Yesterday I worked at home because most of the day was taken up by getting the car, going to the Department of Motor Vehicles and changing the title of the car, and going to the mechanics’ to get an estimate of how much it would be to do the “maintenance” stuff to the car. Adam, the lab’s tech, called in the afternoon and said that squirrels had chewed off the plastic bottom of one of the feeders (same location as the missing bottom). Time to retrofit all of the feeders with metal tops and bottoms. Live and learn. Damn squirrels!

Today was my first early “field” day. I woke up at 4:00 am, said goodbye to Greg, who left for Vancouver to move us in to our new place and to attend a meeting, and got to school by 5:00 am. It was still dark. Perfect lighting for watching what sorts of critters come to my feeders at sunrise. I got all of my gear, put on my Lee Valley bug shirt, and got to the place where my feeders were placed by 5:15. It was still dark enough that I had to use my trusty headlamp to find the trees that my feeders were hanging from.

Found the tree, no feeders. After about 15-30 minutes of crashing around in the dark, I located two of my feeders. The wires they were hanging from had snapped, and they were lying on the ground. Adam, the tech, had hung the third feeder, and while I thought I knew where it was, I wasn’t able to find it. I looked on the ground around where I thought it was in case its wires had also snapped, but found nothing. Screw it – it’s dead to me. So I propped up the two feeders I had on the ground and sat and watched to see whether anything would attempt to feed from them on the ground. By 6:45 there were only robins (who I don’t even think eat seed) and one male cardinal. Lesson #2 for the day, use rope instead of wire to hang the feeders.
By 7:00 I gave up. I packed up all of my stuff, including the 2 feeders and returned to the lab where I would fix those feeders as well as the 2 bottomless ones. Upon returning to the lab, I noticed that I was kind of itchy. Not poison ivy (thank goodness) but 12 bug bites (3 on legs, 1 on neck, 2 on fingers, 5 on arms, and 1 just above my left eyebrow). The ones on my legs, neck, fingers, and face were not covered by the $35 bug shirt I got from Lee Valley, but the 5 arms ones were!!! Lesson #3: try wearing long-sleeved shirt AND bug shirt and see what happens. Lesson #4: Bug shirts – too good to be true. OR I’m just
super attractive to biting insects. Either way, I’m itchy!!!!

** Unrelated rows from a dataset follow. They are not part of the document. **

-- ==== Sys2Proof/Machine/Cells.lean ====
section
/-! DEFINITION. The cells of the opcode map (spec 03) with the MOD rules of the instruction chapters: for each
instruction the kinds of its fields, the lengths it accepts, and its conditions on its own bits (spec 02, R57). -/

set_option linter.unusedVariables false

namespace Sys2Proof

/-- MOD bit k, for k from 1 to 9 (spec 02, R46). -/
def Fields.m (f : Fields) (k : Nat) : Bool := f.mod.getLsbD (k - 1)

/-- MOD bits hi:lo as a number. -/
def Fields.mf (f : Fields) (hi lo : Nat) : Nat := f.mod.toNat / 2 ^ (lo - 1) % 2 ^ (hi - lo + 1)

/-- The length of an instruction in bytes (spec 02, R40). -/
def Fields.bytes (f : Fields) : Nat :=
  match f.len with
  | .w64 => 8
  | .w96 => 12
  | .w128 => 16

/-- The kind of an operand field (spec 02, R52); `no` for a field the instruction does not use. -/
inductive Kind where
  | no | V | S | SP | SQ | GN | U8
  deriving DecidableEq, Repr

/-- What the immediate of the longer length replaces (spec 02, R50; spec 03, R59). -/
inductive Rep where
  | no | a | b | c | a64
  deriving DecidableEq, Repr

/-- How an instruction uses a field: as a source, a destination, both, or read without waiting (mtest, R274). -/
inductive Role where
  | src | dst | both | peek
  deriving DecidableEq, Repr

/-- One row of the opcode map, for given fields. `nd` to `nh` are how many consecutive registers a vector field
names, aligned unless `run`; `vsRep` marks a replaceable field `V|S`; `bad5`, `bad13`, `bad14` are the cell's own conditions (a field code, 0 when the condition does not hold). -/
structure Row where
  opc : Nat
  fn : Nat
  lens : List Len
  kd : Kind := .no
  ka : Kind := .no
  kb : Kind := .no
  kc : Kind := .no
  ke : Kind := .no
  kh : Kind := .no
  dRole : Role := .dst
  hRole : Role := .src
  aRole : Role := .src
  rep : Rep := .no
  immBits : Nat := 0
  guard : Bool := false
  sup : Bool := false
  mods : Nat := 0
  xmods : Bool := false
  run : Bool := false
  vsRep : Bool := false
  nd : Nat := 1
  na : Nat := 1
  nb : Nat := 1
  nc : Nat := 1
  nh : Nat := 1
  bad5 : Bool := false
  bad13 : Nat := 0
  bad14 : Nat := 0
  deriving DecidableEq, Repr

/-- A field `V|S`: kind S when MOD bit 1 is 1 (spec 03, R58). -/
def vs (f : Fields) : Kind := if f.m 1 then .S else .V

/-- The scalar data field of sld and sst: one register, a pair for .64, a quad for .128 (spec 07, R147). -/
def ss (f : Fields) : Kind := if f.mf 5 3 = 5 then .SP else if f.mf 5 3 = 6 then .SQ else .S

/-- How many vector registers a load or store of size SZ names (spec 07, R147). -/
def szRegs (f : Fields) : Nat := if f.mf 5 3 = 5 then 2 else if f.mf 5 3 = 6 then 4 else 1

/-- The highest slot of a narrow format code of R91 (spec 09, R217). -/
def slotLimit (code : Nat) : Nat :=
  if code ≤ 2 then 1 else if code = 5 || code = 7 then 7 else 3

/-- System and identity register numbers (spec 01, R35, R37). -/
def sysKnown (n : Nat) : Bool := n ≤ 0x14 || (0x40 ≤ n && n ≤ 0x4B)

/-- The 64-bit system registers: TRAPPC, TRAPADDR, TRAPAUX, HALTPC, CLOCK, CKS (spec 01, R35). -/
def sysWide (n : Nat) : Bool := n = 1 || n = 3 || n = 4 || n = 6 || n = 10 || n = 0x13

/-- The registers syswr may name: TRAPPC, CTXID, GANG, EXM, GSTAT, CKS (spec 01, R35). -/
def sysWritable (n : Nat) : Bool := n = 1 || n = 8 || n = 11 || n = 13 || n = 15 || n = 0x13

/-- Reason 13 of sysrd (spec 01, R35, R37): an unknown number, or LANEID or QUADID into a scalar register. -/
def sysrdBad (f : Fields) : Nat :=
  if !sysKnown (f.imm.toNat % 4096) then 7
  else if !f.m 1 && (f.imm.toNat % 4096 = 0x40 || f.imm.toNat % 4096 = 0x41) then 1 else 0

/-- Reason 13 of syswr (spec 01, R35; spec 12, R276): a number that may not be written, or MOD bit 1 against the
register's width. -/
def syswrBad (f : Fields) : Nat :=
  if !sysWritable (f.imm.toNat % 4096) then 7
  else if f.m 1 != sysWide (f.imm.toNat % 4096) then 8 else 0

Put rope onto two of the feeders and went back out with Adam around 8:30. Turns out I was looking in the wrong spot for the 3rd feeder. It was still up. Will see how long the wire lasts. Will bring more rope out tomorrow and fix it then. With my luck HOFI’s were probably swarming that feeder, and I didn’t even know it. Put the other two up. This is when I may have gotten the leg bites as I had changed to capris, and the bites are on the part of my legs that were exposed. My own fault.

So tomorrow I will try again to see hat is coming to my feeders. Hopefully we can start trying to trap next week. This weekend will be spent eating/drinking things out of cans so that I can collect enough to make tops and bottoms for all 5 feeders.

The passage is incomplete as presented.